3.5. Bridging Gaps in Care

This case reveals a significant disparity between the ideal care recommended in the literature and the realities of healthcare delivery in Romania. This gap underscores how far the system is from providing optimal care for patients with complex genetic syndromes, particularly in rural regions. Furthermore, as noted, the mother did not receive any form of prenatal care—a situation that remains alarmingly common in rural areas and among families with lower education levels in urban regions. Despite the significant evolution in recent years in the medical field, many fetal conditions that can be detected in the early stages remain a social and economic burden due to a lack of diagnostic and treatment programs, especially in rural areas [24].

Multiple studies have been conducted to address this disparity, revealing several reasons: lack of medical education, with women in rural areas viewing pregnancy as a natural process which does not require medical supervision; long distance to the nearest hospital, creating economic barriers to accessing maternity care; and unaffordable transport [4].

This emphasizes the urgent need for large-scale educational programs targeting vulnerable communities to raise awareness about the importance of prenatal testing and the profound lifelong impact that genetic conditions can have on affected families.

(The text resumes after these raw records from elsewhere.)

-- ==== Sys2Proof/Machine/StateFabric.lean ====
section
/-!
DEFINITION. The state of links, routing, circuits, transport (09) and of the switch core (10).
-/

namespace Sys2Proof.Machine

/-- A frame (09 R249): the 32-byte header, bit 8k + b of it being bit b of byte k, and the body. -/
structure Frame where
  hdr : BitVec 256
  body : Bytes
deriving DecidableEq, Repr

/-- The account that a body's cells are charged to (10 R282). -/
inductive Account where
  | ingress (lport : Nat) (cls : Nat)
  | inject (vc : Nat)
  | hairline (lport : Nat) (cls : Nat)
  | none
deriving DecidableEq, Repr

/-- A body stored once for its copies (10 R288): the account, its cells, and the copies still waiting. -/
structure Stored where
  acct : Account
  cells : Nat
  copies : Nat
deriving DecidableEq, Repr

/-- A frame in an egress queue (10 R289): the stored body it refers to, the port it arrived on, whether it is a ring
entry (09 R259), whether it may be held (09 R261) and since when, and whether it was accepted before (09 R247). -/
structure Queued where
  frame : Frame
  body : Nat
  src : Option Nat
  entry : Bool
  group : Bool
  since : Nat
  requeued : Bool := false
deriving DecidableEq, Repr

/-- The link states of 09 R239, codes 0 to 4. -/
inductive LinkSt where
  | disabled | down | training | hello | up
deriving DecidableEq, Repr

/-- The HELLO last received from the peer (09 R240, R244). -/
structure Hello where
  versions : Nat
  address : Nat
  role : Nat
  dim : Nat
  dir : Nat
  endpoint : Bool
  epoch : Nat
deriving DecidableEq, Repr

/-- A flit in the replay buffer (09 R246), with the frame it belongs to. -/
structure Sent where
  lseq : Nat
  flit : Bytes
  frame : Nat
deriving DecidableEq, Repr

/-- A logical port (09 R236-R248, R280; 10 R289-R298). -/
structure LPort where
  cfg : BitVec 12 := 0
  peer : BitVec 24 := 0
  st : LinkSt := .disabled
  since : Nat := 0
  ver : Nat := 0
  epoch : Nat := 0
  hello : Option Hello := none
  helloAt : Option Nat := none
  helloNote : Tab Nat := []
  replays : Word := 0
  lcrcErr : Word := 0
  txSeq : Nat := 0
  txBuf : List Sent := []
  txFrames : List (Nat × Queued × Nat) := []
  nextFrame : Nat := 0
  ackAt : Nat := 0
  ackSeq : Option Nat := none
  resendAt : Option (Nat × Nat) := none
  rxSeq : Nat := 0
  rxPart : Option (Nat × Nat × Bytes) := none
  rxAny : Bool := false
  rxWant : Option Nat := none
  rxFrames : List (Frame × Nat × Account) := []
  rxVer : Nat := 0
  heard : Bool := false
  credit : Tab Nat := []
  sent : Tab Nat := []
  granted : Tab Nat := []
  used : Tab Nat := []
  events : List Nat := []
  goodAt : Nat := 0
  linkAt : Nat := 0
  report : Bool := false
  treq : Option Nat := none
  answer : Option (Nat × Nat) := none
  peerLocked : Bool := false
  peerDist : Nat := 255
  queues : Tab (List Queued) := []
  shaper : Tab Int := []
  deficit : Tab Nat := []
  cur : Option Nat := none
  clearDrr : Bool := false
  credited : List Nat := []
  busy : Nat := 0
deriving DecidableEq, Repr

/-- A gate list (10 R299): LEN and the entries (OPEN, DURATION). -/
structure GateList where
  len : Nat := 0
  ents : Tab (Nat × Nat) := []
deriving DecidableEq, Repr

/-- A physical port (09 R280, 10 R304, R305). -/
structure Port where
  cfg : BitVec 5 := 0
  sched : BitVec 20 := 2
  quantum : Tab Nat := []
  mark : Tab Nat := []
  shapeCfg : Tab (BitVec 18) := []
  burst : Tab Nat := []
  bufLimit : Tab Nat := []
  gateEn : Bool := false
  listA : GateList := {}
  listB : GateList := {}
  active : Bool := false
  gatePending : Bool := false
  late : Bool := false
  entry : Nat := 0
  t0 : Nat := 0
  switchAt : DWord := 0
  armedAt : DWord := 0
deriving DecidableEq, Repr

/-- A circuit (09 R267, R268): the 64 bits of its table entry, its source endpoint, and at the origin its owner and when
CSETUP was sent. -/
structure Circuit where
  ent : DWord := 0
  source : Nat := 0
  owner : Nat := 0
  sentAt : Nat := 0
deriving DecidableEq, Repr

/-- A frame that waits at its source in this switch (10 R286): destination, VC, FTYPE, body, bucket tag, whether it
ends a span with the given trailer, the port it takes where that is fixed and the frame whose route fields it carries (09 R268),
`again` where it is a retained frame that the transport sends once more (09 R275), and `stored` the body that it shares with the other
copies of a result (10 R288). -/
structure Orig where
  dest : Nat
  vc : Nat
  ftype : Nat
  body : Bytes
  bucket : Nat
  trailer : Option Bytes := none
  out : Option Nat := none
  route : Option Frame := none
  again : Option Frame := none
  stored : Option Nat := none
deriving DecidableEq, Repr

/-- A retained frame (09 R272, R275): when it was last sent, how often it was sent again, and the port it was given (09 R268). -/
structure Kept where
  frame : Frame
  at' : Nat
  resends : Nat := 0
  out : Option Nat := none
deriving DecidableEq, Repr

/-- The source side of a flow (09 R271, R272, R275): epoch, next SEQ, retained frames, the window granted (none before the first
TACK), and the open span: the last frame held back with its cycle, the bodies and the number of the frames sent. -/
structure FlowTx where
  epoch : Nat := 0
  seq : Nat := 0
  kept : List Kept := []
  window : Option Nat := none
  held : Option (Orig × Nat) := none
  spanBodies : Bytes := []
  spanCount : Nat := 0
deriving DecidableEq, Repr

/-- The destination side of a flow (09 R272-R278): epoch, SEQ expected, the window of its VC, the window that its last TACK
named, flits in ejection space, frames delivered and not acknowledged, the cells that these still hold, the SEQ last NAKed, CMARKs received since the last TACK, the
frames of an open span, and the ENTER that the next tiles belong to (07 R194). -/
structure FlowRx where
  epoch : Nat := 0
  seq : Nat := 0
  grant : Nat := 0
  told : Nat := 0
  inUse : Nat := 0
  unacked : Nat := 0
  unackedCells : Nat := 0
  unackedAt : Nat := 0
  naked : Option (Nat × Nat) := none
  echo : Nat := 0
  span : List Frame := []
  enter : Option (Option (Nat × Word × Nat)) := none
deriving DecidableEq, Repr

/-- A flow (09 R271), by peer and VC. A peer is its 24-bit address, plus 2^24 for a switch. -/
structure Flow where
  peer : Nat
  vc : Nat
  tx : Option FlowTx := none
  rx : Option FlowRx := none
  idleAt : Nat := 0
deriving DecidableEq, Repr

/-- A frame delivered to this switch and not yet consumed; `src` is a peer as in `Flow`. `assoc` names the generation of
a transit tile, and one more than the rank it is for, 2^32 for a copy of a result, or 0. `frame` is the frame of a circuit
message, whose route fields go on with it (09 R268). -/
structure Arrived where
  src : Nat
  vc : Nat
  ftype : Nat
  body : Bytes
  cells : Nat
  port : Option Nat
  assoc : Option (Nat × Word × Nat)
  frame : Option Frame := none
deriving DecidableEq, Repr

/-- The fabric state of the switch; `bucketCount` holds the per-tag frame counters of 08 R230, `badFlows` the flows (peer, VC) of
which a frame failed its check since the last delivery (09 R275). -/
structure Fabric where
  shape : Word := 0
  widths : Word := 0
  here : Word := 0
  rto : Nat := 250000
  maxRetx : Nat := 8
  linkHold : Nat := 10
  flowIdle : Nat := 1000
  rxWindow : Tab Nat := []
  ports : Tab Port := []
  lports : Tab LPort := []
  routes : Tab Word := []
  groups : Tab (BitVec 129) := []
  groupHeld : Tab (BitVec 128) := []
  circuits : Tab Circuit := []
  flows : List Flow := []
  inbox : List Arrived := []
  tacks : List Arrived := []
  outbox : List Orig := []
  bodies : Tab Stored := []
  nextBody : Nat := 0
  injected : Tab Nat := []
  ejected : Tab Nat := []
  ejectLimit : Tab Nat := []
  injectLimit : Tab Nat := []
  bucketCount : Tab Nat := []
  badFlows : List (Nat × Nat) := []
deriving DecidableEq, Repr

end Sys2Proof.Machine
end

Systemic reforms are needed to address these gaps, including the establishment of local genetic testing facilities, comprehensive training programs for specialists, and increasing the capacity to perform complex surgical interventions domestically. Achieving these goals would ensure that patients like Eduard can receive the full spectrum of care without needing to seek treatment abroad.

3.6. Pharmacogenomics and Personalized Medicine

Personalized medicine and precision medicine present new opportunities for better patient care, but also present unique challenges [25].

For patients like ours, choosing the appropriate medicines is extremely difficult, due to multiple factors: comorbidities, response variability, and difficulty in monitoring treatment responses. Pharmacogenetics is a promising tool in this regard. With genotyping technologies now widely available and decreasing in cost, implementing pharmacogenomics into clinical practice is currently a focus in many countries worldwide. [26]. Many medical centers in the United States have implemented pharmacogenomics (PGx) programs to integrate PGx into clinical practice [27]. Many coordinated international efforts are ongoing in order to overcome the existing barriers to pharmacogenomic implementation [28].